■ RECORDS SHOWN:

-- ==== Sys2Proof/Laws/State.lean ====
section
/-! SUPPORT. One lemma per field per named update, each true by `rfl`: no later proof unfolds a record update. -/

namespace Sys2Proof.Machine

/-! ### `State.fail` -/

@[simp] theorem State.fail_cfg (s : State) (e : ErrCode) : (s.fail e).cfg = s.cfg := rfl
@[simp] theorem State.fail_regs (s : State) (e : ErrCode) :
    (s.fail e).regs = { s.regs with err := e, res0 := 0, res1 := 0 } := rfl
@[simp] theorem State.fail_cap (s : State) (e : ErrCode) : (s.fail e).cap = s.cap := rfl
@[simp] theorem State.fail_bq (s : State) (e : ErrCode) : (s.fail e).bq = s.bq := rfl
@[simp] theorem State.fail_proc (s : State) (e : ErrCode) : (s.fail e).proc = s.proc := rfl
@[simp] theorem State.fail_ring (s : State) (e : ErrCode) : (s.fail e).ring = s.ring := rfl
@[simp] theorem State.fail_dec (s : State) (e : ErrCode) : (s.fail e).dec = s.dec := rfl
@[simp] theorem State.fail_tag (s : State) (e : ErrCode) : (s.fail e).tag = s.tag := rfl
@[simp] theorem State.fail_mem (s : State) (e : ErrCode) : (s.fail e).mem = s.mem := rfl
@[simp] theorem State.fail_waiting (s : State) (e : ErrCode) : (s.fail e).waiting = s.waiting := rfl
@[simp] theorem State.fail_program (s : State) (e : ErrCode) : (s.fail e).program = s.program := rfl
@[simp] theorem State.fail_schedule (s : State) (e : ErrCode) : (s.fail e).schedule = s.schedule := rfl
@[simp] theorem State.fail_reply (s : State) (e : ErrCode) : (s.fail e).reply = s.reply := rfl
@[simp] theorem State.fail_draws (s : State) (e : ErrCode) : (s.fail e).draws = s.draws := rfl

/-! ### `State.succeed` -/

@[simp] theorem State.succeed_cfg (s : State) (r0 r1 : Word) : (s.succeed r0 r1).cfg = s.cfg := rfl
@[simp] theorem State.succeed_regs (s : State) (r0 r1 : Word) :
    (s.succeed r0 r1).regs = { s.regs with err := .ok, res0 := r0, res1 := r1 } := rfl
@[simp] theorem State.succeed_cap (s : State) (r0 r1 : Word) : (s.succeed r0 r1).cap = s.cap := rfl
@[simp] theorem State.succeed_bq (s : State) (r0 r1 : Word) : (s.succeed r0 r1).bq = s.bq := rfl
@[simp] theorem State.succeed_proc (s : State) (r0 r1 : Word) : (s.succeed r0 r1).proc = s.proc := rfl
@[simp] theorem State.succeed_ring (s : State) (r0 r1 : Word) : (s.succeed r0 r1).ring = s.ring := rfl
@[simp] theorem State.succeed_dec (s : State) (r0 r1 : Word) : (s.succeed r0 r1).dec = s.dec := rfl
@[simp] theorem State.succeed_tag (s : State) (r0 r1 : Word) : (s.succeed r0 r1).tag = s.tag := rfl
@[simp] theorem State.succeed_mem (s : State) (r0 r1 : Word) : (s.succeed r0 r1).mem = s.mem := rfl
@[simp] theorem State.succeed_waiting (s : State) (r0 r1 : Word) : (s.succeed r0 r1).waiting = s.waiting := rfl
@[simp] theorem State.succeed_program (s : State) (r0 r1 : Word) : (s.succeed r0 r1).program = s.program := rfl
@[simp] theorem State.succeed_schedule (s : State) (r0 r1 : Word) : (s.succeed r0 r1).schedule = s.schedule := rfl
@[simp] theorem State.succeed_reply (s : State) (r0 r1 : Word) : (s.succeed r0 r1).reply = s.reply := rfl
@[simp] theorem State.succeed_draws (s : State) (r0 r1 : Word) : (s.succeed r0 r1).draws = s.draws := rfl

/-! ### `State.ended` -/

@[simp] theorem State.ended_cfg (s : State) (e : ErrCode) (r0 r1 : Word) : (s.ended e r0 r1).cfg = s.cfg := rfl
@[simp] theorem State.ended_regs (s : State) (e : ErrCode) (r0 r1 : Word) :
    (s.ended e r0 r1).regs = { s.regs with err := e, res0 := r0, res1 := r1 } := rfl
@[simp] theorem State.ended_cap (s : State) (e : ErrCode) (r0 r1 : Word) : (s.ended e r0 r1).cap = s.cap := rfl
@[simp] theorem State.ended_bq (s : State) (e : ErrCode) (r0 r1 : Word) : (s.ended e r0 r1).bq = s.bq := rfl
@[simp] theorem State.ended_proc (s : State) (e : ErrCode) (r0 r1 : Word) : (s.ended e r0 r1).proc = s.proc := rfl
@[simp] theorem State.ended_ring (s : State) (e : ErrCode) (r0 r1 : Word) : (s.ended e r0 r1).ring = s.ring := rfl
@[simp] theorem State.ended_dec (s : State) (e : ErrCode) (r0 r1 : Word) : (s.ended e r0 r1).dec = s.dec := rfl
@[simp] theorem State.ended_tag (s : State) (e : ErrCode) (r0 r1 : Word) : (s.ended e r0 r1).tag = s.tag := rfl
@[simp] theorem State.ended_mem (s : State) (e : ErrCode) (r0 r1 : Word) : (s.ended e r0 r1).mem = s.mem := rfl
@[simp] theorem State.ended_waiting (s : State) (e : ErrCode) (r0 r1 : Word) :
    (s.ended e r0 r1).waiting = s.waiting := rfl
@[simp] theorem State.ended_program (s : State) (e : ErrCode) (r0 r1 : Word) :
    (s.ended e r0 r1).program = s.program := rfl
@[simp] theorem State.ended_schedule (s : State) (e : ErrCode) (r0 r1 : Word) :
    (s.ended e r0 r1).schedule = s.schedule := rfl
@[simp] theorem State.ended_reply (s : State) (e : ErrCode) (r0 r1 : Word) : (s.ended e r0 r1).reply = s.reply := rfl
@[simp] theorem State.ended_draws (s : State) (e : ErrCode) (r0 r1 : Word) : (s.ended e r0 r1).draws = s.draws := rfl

■ ACTIVITY: The word "draws" appears in some of the lines above. Copy those lines.

■ RESULT OF THIS TASK:
@[simp] theorem State.fail_draws (s : State) (e : ErrCode) : (s.fail e).draws = s.draws := rfl
@[simp] theorem State.succeed_draws (s : State) (r0 r1 : Word) : (s.succeed r0 r1).draws = s.draws := rfl
@[simp] theorem State.ended_draws (s : State) (e : ErrCode) (r0 r1 : Word) : (s.ended e r0 r1).draws = s.draws := rfl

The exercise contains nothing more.